*** Opening RECORDS SUPPLIED ***

-- ==== Sys2Proof/Machine/FitOps.lean ====
section
/-!
DEFINITION. The impedance engine as operations: the events it watches, the block trigger, the edge, response instants, the
closing of a step, and the fit of a cell (R184 to R199).
-/
namespace Sys2Proof.Machine
open Sys2Proof

/-! ### Watching (R184, R192) -/

/-- Samples of I in the quiet window, and in IMP.EDGE_MAX. -/
def quietN (par : SMap Int) : Nat := keptN par pImpQuietT * 320
def edgeN (par : SMap Int) : Nat := (keptN par pImpEdgeMax * 4 + 124) / 125

/-- The IMP values applied now. -/
def impPars (s : State) : SMap Int := s.par.applied.filter fun e => decide (e.1 / 65536 / 4096 = 8)

/-- A condition, noted where it holds. -/
def noteIf (b : Bool) (outcome n : Nat) (s : State) : State := if b then noteImp outcome n s else s

/-- The events of Table 06.3 present at a sampling instant. A CLIP sample is excluded too (Table 04.2); the tables name no outcome
for it, and it takes that of NA and TKOV (DESIGN CHOICE, log 152). -/
def watchEvents (s : State) : State :=
  let f := s.met.cur.flags.toNat
  let seen := switchMarks s
  let loops := [0, 1].any fun k => reserved s k && (loopOf s k).state != .off
  let moved := (!s.imp.elements.isEmpty && seen != s.imp.elements) || loops
  let s := noteIf (s.seq.joins.any (·.knAt.isSome)) 0x10 0 s
  let s := noteIf (bit f 2) 0x11 0 s
  let s := noteIf (bit f 5 || bit s.met.vb.flags.toNat 5) 0x13 0 s
  let s := (servedRings s).foldl (fun s r => noteIf (!(ringAt s r).wrapDone) 0x14 r s) s
  let s := noteIf moved 0x15 0 s
  let s := noteIf (bit f 0 || bit f 4 || bit f 6) 0x16 0 s
  let s := noteIf (anyLatched s || s.prt.g3 != 0 || s.prt.g4) 0x17 0 s
  if seen = s.imp.elements then s else withImp s fun i => { i with elements := seen }

/-- Mean of values, none of none. -/
def meanOf (l : List Int) : Option Rat := if l.isEmpty then none else some ((l.sum : Int) / ((l.length : Nat) : Rat))

/-- The step threshold of one string, mA. -/
def stepMin (par : SMap Int) (s : State) : Rat := (keptN par pImpStepMinC : Rat) * (p0 s pEstCNom : Nat) / 1000

/-- The IMP values of the instant enter the history of those in force (R206). -/
def notePars (s : State) : State :=
  let par := impPars s
  if s.imp.pars.head?.map (·.2) = some par then s
  else withImp s fun i => { i with pars := ((s.met.sidx, par) :: i.pars).take 64 }

/-- The IMP values in force at a sample index. -/
def parsAt (s : State) (idx : Nat) : SMap Int := ((s.imp.pars.find? fun e => idxGe idx e.1).map (·.2)).getD (impPars s)

/-- A step whose response is past its last instant waits to be closed, and another may be declared (R186). -/
def retireStep (s : State) : State :=
  match s.imp.open_, s.imp.closing with
  | some k, none => if k.confirmed && k.past s.met.sidx then withImp s fun i => { i with open_ := none, closing := some k } else s
  | _, _ => s

/-- I enters the history, and the block trigger is judged (R184): the quiet window of the trigger ends IMP.EDGE_MAX before
the instant, so that it holds no sample of the edge. A candidate begins at the instant at which the threshold is crossed. -/
def stepTrigger (s : State) : State :=
  let s := notePars (retireStep s)
  let par := impPars s
  let q := quietN par
  let e := edgeN par
  let before := s.imp.hist.head?.join
  let s := withImp s fun i => { i with hist := (iNow s :: i.hist).take (q + 2 * e + 128) }
  let n := (serviceList s).length
  if p0 s pImpEnable = 0 ∨ s.imp.open_.isSome ∨ n = 0 then s
  else
    let win := (s.imp.hist.drop (e + 1)).take q
    match iNow s, meanOf (win.filterMap id) with
    | some i, some iq =>
      let high (x : Int) : Bool := decide (stepMin par s * n ≤ ratAbs (x - iq))
      if win.length = q ∧ high i ∧ !before.any high then
        withImp s fun m => { m with open_ := some { trig := s.met.sidx, iq, par } }
      else s
    | _, _ => s

/-! ### Confirming (R184, R185, R187) -/

/-- The edge of a candidate: places, from the first sample of the segment, of its 10, 50 and 90 % points, and how far before
the 50 % sample the crossing lies, µs. -/
structure Edge where
  k10  : Nat
  k50  : Nat
  k90  : Nat
  back : Nat
  deriving DecidableEq, Repr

*** Closing RECORDS SUPPLIED ***

WORK REQUIRED:
Tally the lines of the data that contain the string "toNat", and report nothing but the tally.

SOLVED PROBLEM:
2